#### [Exercise instructions]
Find the line containing "a DISPATCH -/" in the entries below. Restate it and each line after it, word for word, up to and including the line containing "none => true".

#### [Data extracts]
/-- DEADLINE: D in nanoseconds (R432): eligibility, budget and the time halted, that of the halt in force included. -/
def deadline (s : State) (f : Flight) : Nat :=
  f.eligibleAt.toNat * 4 + f.entry.budget.toNat * 1000 + (f.haltTicks + s.haltSoFar f) * 4

/-- Cycle-table time in nanoseconds of the deck part not yet done, doubled at the shed clock (R432). -/
def remainingDeck (s : State) (r : Run) : Nat :=
  if r.deckDone then 0 else
  match r.entry? with
  | some e => e.deckTicks * 4 * if s.deckReduced then 2 else 1
  | none => 0

/-- The live bytes on a Quay that are still to be restored (R432): its Quays are read back side by side (R429). -/
def toRestore (f : Flight) : Nat :=
  if f.phase = .suspended || f.phase = .lightering || f.phase = .restoring then
    match f.run.entry? with
    | some e => (e.tiles[f.run.tilesDone]?.map TileInfo.live).getD 0
    | none => 0
  else 0

/-- The projection P of R432 in nanoseconds × 131 × n, n ÷ 64 being the issue fraction: matrix time over
the fraction, deck time, restore at 65.5 GB/s and admission in 1 µs. -/
def projection (s : State) (f : Flight) : Nat :=
  let n := s.power.fraction
  131 * 64 * remainingCycles f.run + 131 * n * (s.remainingDeck f.run + 1000) + 2 * n * toRestore f

/-- t + P > D (R433). -/
def late? (s : State) (f : Flight) : Bool :=
  131 * s.power.fraction * s.deadline f <
    131 * s.power.fraction * (s.now.toNat * 4) + s.projection f

/-! ## Abandon (R433) -/

/-- Abandon a primary: its image and results are discarded, and its fallback waits for admission,
boosted. -/
def abandon (s : State) (q : QueueId) (idx : Word) : State :=
  match s.flight? q idx with
  | none => s
  | some f => match f.run.fallback with
    | none => s
    | some c =>
      let s := (s.chargePhase f).forgetOutputs f
      let s := s.releaseUnits q idx
      let s := s.record 0x08 0 (cmdArgs q idx) []
      let p := s.projection f / (131 * s.power.fraction * 1000)
      let s := (s.report (s.commandEvent f 0x8005 .information 0)).trace 36 (qi q idx) p
      let s := s.updFlight q idx fun f => { f with
        sources := [], awaiting := f.awaiting && !f.reads.isEmpty
        phase := .admitWait, fallbackRan := true, jcount := 0, resuming := false, phaseFrom := s.now
        haltSuspended := false, shedSuspended := false
        run := { f.run.load c 0 with fallback := none, onFallback := true, boosted := true, deckFrom := s.now } }
      if s.accounts f.entry.ctx then
        s.updCtx f.entry.ctx fun x => { x with fallbacks := satInc x.fallbacks }
      else s

/-- The evaluation of R432 and R433. Replay makes no abandon of its own (R467); a halt makes none (R438). -/
def evaluate (s : State) (q : QueueId) (idx : Word) : State :=
  match s.flight? q idx with
  | none => s
  | some f =>
    if f.entry.budget = 0 || f.run.fallback.isNone || s.haltHolds || s.replaying then s
    else if s.late? f then s.abandon q idx else s

/-! ## Quays of a DISPATCH -/

/-- Quays whose stamp matches, one for each stamped Quay (R430). -/
def matchStamp (s : State) : List (Nat × List Nat) → List QuayId → Option (List QuayId)
  | [], _ => some []
  | e :: es, qs =>
    match qs.find? fun y => s.effectiveShape y = e.1 && s.liveBerths y = e.2 with
    | none => none
    | some y => (matchStamp s es (qs.filter (· ≠ y))).map (y :: ·)

/-- Enough Quays for a DISPATCH among a list. -/
def pickFrom (s : State) (f : Flight) (qs : List QuayId) : Option (List QuayId) :=
  match f.run.cargo with
  | none => none
  | some c =>
    if f.phase = .suspended then
      if f.run.arrayDone then some []
      else match f.run.stamp with
        | some st => if st.family = familyB && st.sfuG1 = s.ready.sfuG1 then s.matchStamp st.quays qs else none
        | none => none
    else if f.run.arrayDone then some []
    else if c.quays ≤ qs.length then some (qs.take c.quays) else none

/-- Quays for a DISPATCH among the usable ones of one partition that a test lets through. -/
def pickIn (s : State) (f : Flight) (p : Nat) (test : QuayId → Bool) : Option (List QuayId) :=
  match f.run.cargo with
  | none => none
  | some c => if f.run.arrayDone then some [] else s.pickFrom f ((s.usableIn p c).filter test)

/-- Quays for a DISPATCH in one of its partitions, the lowest-numbered that has enough (R426). -/
def pick (s : State) (f : Flight) (test : QuayId → Bool) : Option (List QuayId) :=
  if f.run.arrayDone && f.run.cargo.isSome then some []
  else (s.partitionsOf f.entry.ctx).findSome? fun p => s.pickIn f p test

/-! ## Adaptive tensors -/

/-- A DISPATCH has started that runs a cargo with adaptive tensors, or waits to run one again: its restart, or the
fallback of a primary that started. -/
def adapts (x : Flight) : Bool :=
  x.started && match x.run.cargo with
    | some d => !d.adaptive.isEmpty
    | none => false

/-- A DISPATCH whose cargo has adaptive tensors waits for another of its context that runs such a cargo and has no
record yet (R262): also one whose fallback is to run. -/
def adaptiveFree (s : State) (f : Flight) : Bool :=
  match f.run.cargo with
  | some c => c.adaptive.isEmpty || !(s.flights.any fun (x : Flight) =>
      !x.is f.q f.idx && x.entry.ctx = f.entry.ctx && adapts x)
  | none => true

/-- The state an adaptive DISPATCH starts from: its context's, and on its restart or its fallback that
of its first start again (R265, R266). -/
def takeAdaptive (s : State) (q : QueueId) (idx : Word) : State :=
  match s.flight? q idx with
  | none => s
  | some f => match f.run.cargo with
    | none => s
    | some c =>
      let x := s.ctxs[f.entry.ctx]
      let (held, home, gen) := match f.run.adaptive0 with
        | some l => (l, f.run.home, f.run.tableGen)
        | none => (x.adaptive, x.home, x.tableGen)
      s.updFlight q idx fun f => { f with run := { f.run with
        adaptive0 := some held, home, tableGen := gen
        adaptive := if c.adaptive.isEmpty then none else some (startAdaptive held c) } }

#### [Response to the exercise]
/-! ## Quays of a DISPATCH -/

/-- Quays whose stamp matches, one for each stamped Quay (R430). -/
def matchStamp (s : State) : List (Nat × List Nat) → List QuayId → Option (List QuayId)
  | [], _ => some []
  | e :: es, qs =>
    match qs.find? fun y => s.effectiveShape y = e.1 && s.liveBerths y = e.2 with
    | none => none
    | some y => (matchStamp s es (qs.filter (· ≠ y))).map (y :: ·)

/-- Enough Quays for a DISPATCH among a list. -/
def pickFrom (s : State) (f : Flight) (qs : List QuayId) : Option (List QuayId) :=
  match f.run.cargo with
  | none => none
  | some c =>
    if f.phase = .suspended then
      if f.run.arrayDone then some []
      else match f.run.stamp with
        | some st => if st.family = familyB && st.sfuG1 = s.ready.sfuG1 then s.matchStamp st.quays qs else none
        | none => none
    else if f.run.arrayDone then some []
    else if c.quays ≤ qs.length then some (qs.take c.quays) else none

/-- Quays for a DISPATCH among the usable ones of one partition that a test lets through. -/
def pickIn (s : State) (f : Flight) (p : Nat) (test : QuayId → Bool) : Option (List QuayId) :=
  match f.run.cargo with
  | none => none
  | some c => if f.run.arrayDone then some [] else s.pickFrom f ((s.usableIn p c).filter test)

/-- Quays for a DISPATCH in one of its partitions, the lowest-numbered that has enough (R426). -/
def pick (s : State) (f : Flight) (test : QuayId → Bool) : Option (List QuayId) :=
  if f.run.arrayDone && f.run.cargo.isSome then some []
  else (s.partitionsOf f.entry.ctx).findSome? fun p => s.pickIn f p test

/-! ## Adaptive tensors -/

/-- A DISPATCH has started that runs a cargo with adaptive tensors, or waits to run one again: its restart, or the
fallback of a primary that started. -/
def adapts (x : Flight) : Bool :=
  x.started && match x.run.cargo with
    | some d => !d.adaptive.isEmpty
    | none => false

/-- A DISPATCH whose cargo has adaptive tensors waits for another of its context that runs such a cargo and has no
record yet (R262): also one whose fallback is to run. -/
def adaptiveFree (s : State) (f : Flight) : Bool :=
  match f.run.cargo with
  | some c => c.adaptive.isEmpty || !(s.flights.any fun (x : Flight) =>
      !x.is f.q f.idx && x.entry.ctx = f.entry.ctx && adapts x)
  | none => true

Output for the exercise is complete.